The Apple-1 computer, created in 1976 by Steve Wozniak and Steve Jobs, helped put the company on its road to global prominence. The Apple-1 was superseded by the more advanced Apple-II in 1977, and the original PCs were discontinued and most of them returned to the California-based company.
This makes the Apple-1 up for sale this week by Christie's auction house somewhat of a rarity. The auctioneers state that this example was last working in 2005, but hasn't been turned on in the last 10 years.

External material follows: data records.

-- ==== Sys2Proof/Tests/Slice0.lean ====
section
/-! SUPPORT. Small states; for every obligation with hypotheses a witness that meets them, clause by clause;
ill-formed commands that the checks refuse; and the manual's worked examples. -/

namespace Sys2Proof.Tests

open Sys2Proof Sys2Proof.Machine

set_option Elab.async false

/-! ## Small states -/

/-! ### Core 0 at an instruction -/

/-- An instruction word: opcode and the fields below it. -/
def iw (op rest : Nat) : DWord := dw (op * 2 ^ 56 + rest)

/-- A running program with core 0 at an instruction. -/
def at0 (w : DWord) (c : Core := {}) : State :=
  { State.reset with
    die := { d48 := true }, tick := { running := true, gtc := 1000, launched := true, stroke := 3 }
    heaths := [(0, { on := true, state := .up })]
    prog := { phase := .running, grid := 1, cores := 4, profiles := [List.replicate 600 0xFF] }
    cores := [(0, { c with phase := .run, inSetup := false, codeEnd := 16, store := [(c.pc, w)] })] }

def sNop := at0 (iw 0x30 0)
def sSetb := at0 (iw 0x32 (15 * 2 ^ 49 + 0xFFFFFFFF * 2 ^ 16))
def sSetbHi := at0 (iw 0x32 (3 * 2 ^ 49 + 2 ^ 48 + 0xABCD * 2 ^ 16)) { base := [(3, 5)] }
def sAddb := at0 (iw 0x33 (3 * 2 ^ 49 + 2 * 2 ^ 45 + (2 ^ 32 - 5) * 2 ^ 13)) { base := [(2, 100)] }
def sMop (op imm : Nat) := at0 (iw 0x34 (2 ^ 50 + 2 * 2 ^ 47 + 3 * 2 ^ 44 + op * 2 ^ 41 + imm * 2 ^ 9))
  { mask := [(1, 100), (2, 0xF0F0), (3, 0xFF00)] }
def sOwn := at0 (iw 0x2B (5 * 2 ^ 42 + 2 * 2 ^ 31 + 3 * 2 ^ 28)) { staged := [(6, 2)] }
def sLoop := at0 (iw 0x31 (2 ^ 51 + 3 * 2 ^ 35 + 4 * 2 ^ 19))
def sLoopIn :=
  at0 (iw 0x31 (2 ^ 51 + 3 * 2 ^ 35 + 4 * 2 ^ 19)) { loops := [{ lc := 0, first := 0, last := 5, left := 1 }] }
def sLoopBad :=
  at0 (iw 0x31 (2 ^ 51 + 3 * 2 ^ 35 + 4 * 2 ^ 19)) { loops := [{ lc := 1, first := 0, last := 9, left := 1 }] }
def loopCores : List Core := [{}, { pc := 4, loops := [{ lc := 0, first := 2, last := 5, left := 1 }] },
  { pc := 5, loops := [{ lc := 0, first := 2, last := 5, left := 1 }] },
  { pc := 5, loops := [{ lc := 0, first := 2, last := 5 }, { lc := 1, first := 1, last := 5, left := 2 }] }]
def sWaitSet := at0 (iw 0x29 (9 * 2 ^ 47)) { flagSet := 0x300 }
def sWaitPend := at0 (iw 0x29 (9 * 2 ^ 47)) { flagPend := 0x200 }
def sWaitBad := at0 (iw 0x29 (9 * 2 ^ 47))
def sEnd := at0 (iw 0x28 0)
def sHalt := at0 (iw 0x37 0)
def setup0 (w : DWord) (step : Bool) : State :=
  { at0 w with tick := { running := true }, cores := [(0, { codeEnd := 16, store := [(0, w)] })]
               prog := { phase := .loaded, grid := 1, cores := 4, step := step } }
def sSetupEnd := setup0 (iw 0x28 0) false
def sSetupHalt := setup0 (iw 0x37 0) true
/-- A setup section that ends in a running stroke. -/
def late (w : DWord) : State :=
  let s := setup0 w (opOf w.toNat == 0x37)
  { s with
    tick := { running := true, launched := true, stroke := 3 }, prog := { s.prog with phase := .running } }
def sEnding (halt : Bool) : State :=
  { at0 (iw 0x28 0) with cores := [(0, { phase := .ending, halting := halt, strokeIx := 7, sticky := 5 })] }
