-- ==== Sys2Proof/Machine/Bits.lean ====
section
/-! DEFINITION. The operations on bit sequences of 00_scope.md §5: building a sequence from its bits, `gather` (R13),
`rotl` (R14), subsequences (R9), and the packing of a sequence into bus words (20_memory.md R45). -/

namespace Sys2Proof.Bits

/-- `Σ_{i<n} f i · 2^(n−1−i)`: the integer whose binary digits are `f 0, …, f (n−1)`, most significant first (R10). -/
def digits (f : Nat → Bool) : Nat → Nat
  | 0 => 0
  | n + 1 => 2 * digits f n + (f n).toNat

/-- The `n`-bit sequence `f 0, …, f (n−1)`, with `f 0` leftmost (R9). -/
def ofFn (n : Nat) (f : Fin n → Bool) : Bits n :=
  BitVec.ofNat n (digits (fun i => if h : i < n then f ⟨i, h⟩ else false) n)

/-- `v<a .. a+len−1>` (R9). -/
def slice {n : Nat} (v : Bits n) (a len : Nat) : Bits len :=
  ofFn len fun t => v.getMsbD (a + t)

/-- `gather(T, v)`: output position `j` is `v<T[j]>` (R13). Every table of a `CipherTables` has entries below `n`
(R85, R87, R89), as R13 asks. -/
def gather {w m n : Nat} (T : Vector (BitVec w) m) (v : Bits n) : Bits m :=
  ofFn m fun j => v.getMsbD T[j].toNat

/-- `rotl_n(v, s)<j> = v<(j + s) mod n>`: rotation toward index 0, with wrap-around (R14). -/
def rotl {n : Nat} (v : Bits n) (s : Nat) : Bits n :=
  ofFn n fun j => v.getMsbD ((j + s) % n)

/-- Word `Vw` of `v`: bit `31 − t` of it is `v<32w + t>`, and positions beyond the length read 0 (R45). -/
def wordAt {n : Nat} (v : Bits n) (w : Nat) : Word :=
  ofFn 32 fun t => v.getMsbD (32 * w + t)

/-- `v` with its word `w` replaced by `d`; bits of `d` beyond the length of `v` are ignored (R45, R55). -/
def setWordAt {n : Nat} (v : Bits n) (w : Nat) (d : Word) : Bits n :=
  ofFn n fun i => if i.val / 32 = w then d.getMsbD (i.val % 32) else v.getMsbD i

end Sys2Proof.Bits
end

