/-- A step that is no reset sets TABLES_VALID, FATAL and RK_VALID by the completions of R32 to R34 and by nothing else. -/
theorem step_status_iff (h : step s = .next s') (hr : s.resetsNext = false) :
    (s'.status.tablesValid = true ↔
      s.status.tablesValid = true ∨ (s.completesNext .init ∧ (Config.tableGen s.seed).wf = true)) ∧
    (s'.status.fatal = true ↔
      s.status.fatal = true ∨ (s.completesNext .init ∧ (Config.tableGen s.seed).wf = false)) ∧
    (s'.status.rkValid = true ↔ s.status.rkValid = true ∨ ∃ i, s.completesNext i ∧ writesRoundKeys i = true) := by
  by_cases hc : ∃ i, s.completesNext i
  · obtain ⟨i, hi⟩ := hc
    obtain ⟨s1, c, hrun, rfl⟩ := step_completes_ok h hi
    have hiff : ∀ j, s.completesNext j ↔ i = j := fun j => ⟨completesNext_unique hi, fun e => e ▸ hi⟩
    simp [completion_status hrun, hiff]
  · have hno : ∀ i, ¬ s.completesNext i := fun i hi => hc ⟨i, hi⟩
    obtain ⟨-, -, htv, hrk, hf⟩ := step_keepsTablesAndKeys h hr hno
    simp [htv, hrk, hf, hno]

/-- The completions of R33 are those of the commands that write the round-key file. -/
theorem completesRoundKeys_iff :
    (s.completesNext .derive ∨ s.completesNext .encrypt ∨ s.completesNext .decrypt) ↔
      ∃ i, s.completesNext i ∧ writesRoundKeys i = true := by
  simp [writesRoundKeys_iff, and_or_left, exists_or]

end Steps

/-- Settles O21: INIT decides TABLES_VALID, and no other completion writes the table memory. -/
theorem tablesValidOnlyFromInitToReset : Obligations.TablesValidOnlyFromInitToReset := by
  refine ⟨fun s s' h hr => (step_status_iff h hr).1, fun s s' h hr => ?_, fun s s' hinv h htv hr => ⟨?_, ?_⟩⟩
  · obtain ⟨t, rfl⟩ := step_resets_eq h hr
    exact ⟨rfl, rfl⟩
  · by_cases hc : ∃ i, s.completesNext i
    · obtain ⟨i, hi⟩ := hc
      obtain ⟨s1, c, hrun, rfl⟩ := step_completes_ok h hi
      obtain ⟨-, -, -, -, -, -, -, -, -, -, -, -, htm, -⟩ := completion_frame hrun
      have hne : i ≠ .init := by
        rintro rfl
        simp [(hinv.initPending hi.2.2).1] at htv
      exact htm.resolve_right hne
    · exact (step_keepsTablesAndKeys h hr fun i hi => hc ⟨i, hi⟩).1
  · obtain ⟨T, hT⟩ := Option.ne_none_iff_exists'.mp (hinv.tablesHeld.mp htv)
    exact ⟨T, hT, T.legal⟩

/-- Settles O22: the three commands that write the round-key file set RK_VALID, and but for a reset no other
step touches RK_VALID or the round-key file. -/
theorem roundKeysValidFromDerivationToReset : Obligations.RoundKeysValidFromDerivationToReset := by
  simp only [Obligations.RoundKeysValidFromDerivationToReset, completesRoundKeys_iff]
  refine ⟨fun s s' h hr => (step_status_iff h hr).2.2, fun s s' h hr => ?_, fun s s' h hc => ?_,
    fun s s' h hr hc => ?_⟩
  · obtain ⟨t, rfl⟩ := step_resets_eq h hr
    rfl
  · obtain ⟨i, hi, hw⟩ := hc
    obtain ⟨s1, c, hrun, rfl⟩ := step_completes_ok h hi
    obtain ⟨T, hT, hT1, hrkf, -, -⟩ := completion_derivesKeys hrun hw
    exact ⟨T, hT, hT1, hrkf⟩
  · by_cases hex : ∃ i, s.completesNext i
    · obtain ⟨i, hi⟩ := hex
      obtain ⟨s1, c, hrun, rfl⟩ := step_completes_ok h hi
      rw [State.finish_rkf, completion_keepsKeys hrun (Bool.eq_false_iff.mpr fun hw => hc ⟨i, hi, hw⟩),
        State.popped_rkf]
    · exact (step_keepsTablesAndKeys h hr fun i hi => hex ⟨i, hi⟩).2.1

/-- Settles O23: INIT decides FATAL, and the check of FATAL comes first at a presentation. -/
theorem fatalFromFailedInitToReset : Obligations.FatalFromFailedInitToReset := by
  refine ⟨fun s s' h hr => (step_status_iff h hr).2.1, fun s s' h hr => ?_, fun s i hf hb hi => ?_⟩
  · obtain ⟨t, rfl⟩ := step_resets_eq h hr
    rfl
  · rw [exec_idle i s hb, State.present, if_neg hi, if_pos hf]
    rfl

/-- A presentation to the idle block ends the command unless it is accepted: DONE says which (R31, R74). -/
theorem present_done (i : Instr) (s : State) (hb : s.status.busy = false) :
    (s.present i).status.done = !(s.present i).status.busy := by
  rcases present_cases i s with ⟨_, e⟩ | ⟨_, _, e⟩ | ⟨_, _, _, e⟩ | ⟨_, _, _, _, e⟩ | ⟨_, _, _, e⟩ | ⟨_, _, _, _, e⟩ <;>
    simp [e, hb]

/-- A presentation sets ERR by the first check that fails, and to 0 where none does (R36, R74, R75). -/
theorem present_err (i : Instr) (s : State) :
    (s.present i).status.err =
      if i = .nop then 0 else if s.status.fatal = true then 5
      else if i = .init then (if s.status.tablesValid = true then 3 else 0)
      else if s.status.tablesValid = true then 0 else 2 := by
  rcases present_cases i s with ⟨rfl, e⟩ | ⟨h, hf, e⟩ | ⟨rfl, hf, ht, e⟩ | ⟨h, h', hf, ht, e⟩ | ⟨rfl, hf, ht, e⟩ |
    ⟨h, h', hf, ht, e⟩ <;>
    simp [*, ErrCode.code]

/-- Only an acceptance leaves an idle block busy, and it makes the command pending with DONE and ERR 0 (R74). -/
theorem present_raisesBusy (i : Instr) (s : State) (hb : s.status.busy = false)
    (h : (s.present i).status.busy = true) : i ≠ .nop ∧ s.present i = s.accept i := by
  rcases present_cases i s with ⟨_, e⟩ | ⟨_, _, e⟩ | ⟨_, _, _, e⟩ | ⟨_, _, _, _, e⟩ | ⟨rfl, _, _, e⟩ | ⟨hn, _, _, _, e⟩
  · simp [e, hb] at h
  · simp [e, hb] at h
  · simp [e, hb] at h
  · simp [e, hb] at h
  · exact ⟨by decide, e⟩
  · exact ⟨hn, e⟩

/-- A command that passes the checks of R74 is accepted. -/
theorem present_accepts (i : Instr) (s : State) (hn : i ≠ .nop) (hf : s.status.fatal = false)
    (ht : i = .init ↔ s.status.tablesValid = false) : s.present i = s.accept i := by
  cases hv : s.status.tablesValid <;> simp [State.present, hn, hf, ht, hv]

/-- Settles O20: of the named actions only an acceptance raises BUSY, and only a completion or a reset clears it. -/
theorem busyFromAcceptanceToCompletion : Obligations.BusyFromAcceptanceToCompletion := by
  refine ⟨fun s s' h hb hb' => ?_, fun s w i hw hb hd hn hf ht => ?_, fun s s' h hb hb' => ?_, fun s s' h hrc => ?_⟩
  · cases step_cases h with
    | reset => cases hb'
    | completed => cases hb'
    | presented w i hw _ hd =>
      obtain ⟨hn, he⟩ := present_raisesBusy i (s.popped.respond .ok) hb hb'
      exact ⟨w, i, hw, hd, hn, by rw [he]; rfl, by rw [he]; rfl, by rw [he]; rfl⟩
    | illegalWord => exact absurd (hb.symm.trans hb') (by decide)
    | statusWritten => exact absurd (hb.symm.trans hb') (by decide)
    | quiet _ hk => simp [hk.busy, hb] at hb'
  · refine ⟨_, step_commandWord hw hb hd, ?_⟩
    rw [present_accepts i (s.popped.respond .ok) hn hf ht]
    exact ⟨rfl, rfl⟩
  · cases step_cases h with
    | reset t hr => exact .inl hr
    | completed i s1 c hi => exact .inr ⟨hi.1, rfl, rfl⟩
    | presented w i hw hidle => simp [hb] at hidle
    | illegalWord w hw hidle => simp [hb] at hidle
    | statusWritten => exact absurd (hb.symm.trans hb') (by decide)
    | quiet _ hk => simp [hk.busy, hb] at hb'
  · rcases hrc with hr | hc
    · obtain ⟨t, rfl⟩ := step_resets_eq h hr
      rfl
    · cases hb : s.status.busy with
      | true =>
        obtain ⟨i, hi⟩ := completesNext_of_step h hc hb
        obtain ⟨s1, c, -, rfl⟩ := step_completes_ok h hi
        rfl
      | false =>
        rw [step_coreIdle hc hb, Host.Outcome.next.injEq] at h
        subst h
        exact hb

/-- Settles O24: one clause for each action that ends a command or clears its record, and `step_cases` for the rest. -/
theorem doneAndErrRecordTheOutcome : Obligations.DoneAndErrRecordTheOutcome := by
  intro s s' h
  refine ⟨fun hr => ?_, fun hc hb => ?_, fun w hw hb => ?_, fun d hd => ?_, fun hr hc hw hd => ?_⟩
  · obtain ⟨t, rfl⟩ := step_resets_eq h hr
    exact ⟨rfl, rfl⟩
  · obtain ⟨i, hi⟩ := completesNext_of_step h hc hb
    obtain ⟨s1, c, hrun, rfl⟩ := step_completes_ok h hi
    have hpend : s.pend = some .init ↔ i = .init := by simp [hi.2.2]
    rw [State.finish_status_done, State.finish_status_err, completion_code hrun]
    exact ⟨rfl, if_congr (and_congr_left' hpend.symm) rfl rfl⟩
  · cases hdec : decode w with
    | illegal =>
      rw [step_illegalWord hw hb hdec, Host.Outcome.next.injEq] at h
      subst h
      simp [hb, ErrCode.code]
    | command i =>
      rw [step_commandWord hw hb hdec, Host.Outcome.next.injEq] at h
      subst h
      exact ⟨present_done i _ hb, present_err i _⟩
  · rw [step_statusWrite hd, Host.Outcome.next.injEq] at h
    subst h
    exact ⟨rfl, rfl⟩
  · cases step_cases h with
    | reset t hr' => simp [hr'] at hr
    | completed i s1 c hi => exact absurd ⟨hi.1, hi.2.1⟩ hc
    | presented w i hw' hb => exact absurd ⟨hb, w, hw'⟩ hw
    | illegalWord w hw' hb => exact absurd ⟨hb, w, hw'⟩ hw
    | statusWritten d hd' => exact absurd ⟨d, hd'⟩ hd
    | quiet _ hk => exact ⟨hk.done, hk.err⟩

"Of those Apple-1s that survived, fewer and fewer examples remain in private hands. Fifteen extant examples are in public collections, including the Smithsonian Museum of Art, Washington D.C. and other museums of technology or science worldwide," the auction house said in a statement on its website.
The auction started Thursday with the opening bid set at £240,000. It's an online auction and will run until October 29 with interested parties able to place their bids through Christie's website. The estimated final price by Christie's is between £300,000 and £500,000.
This item also comes with an "extremely rare" first manual issued by the Apple computer company.
The Apple-1 personal computer carried a reported retail price of $666.66 in 1976. Other units have been sold at auction in recent years. In July 2013, Christie's auctioned off an early Apple-1 signed by Wozniak for $387,750.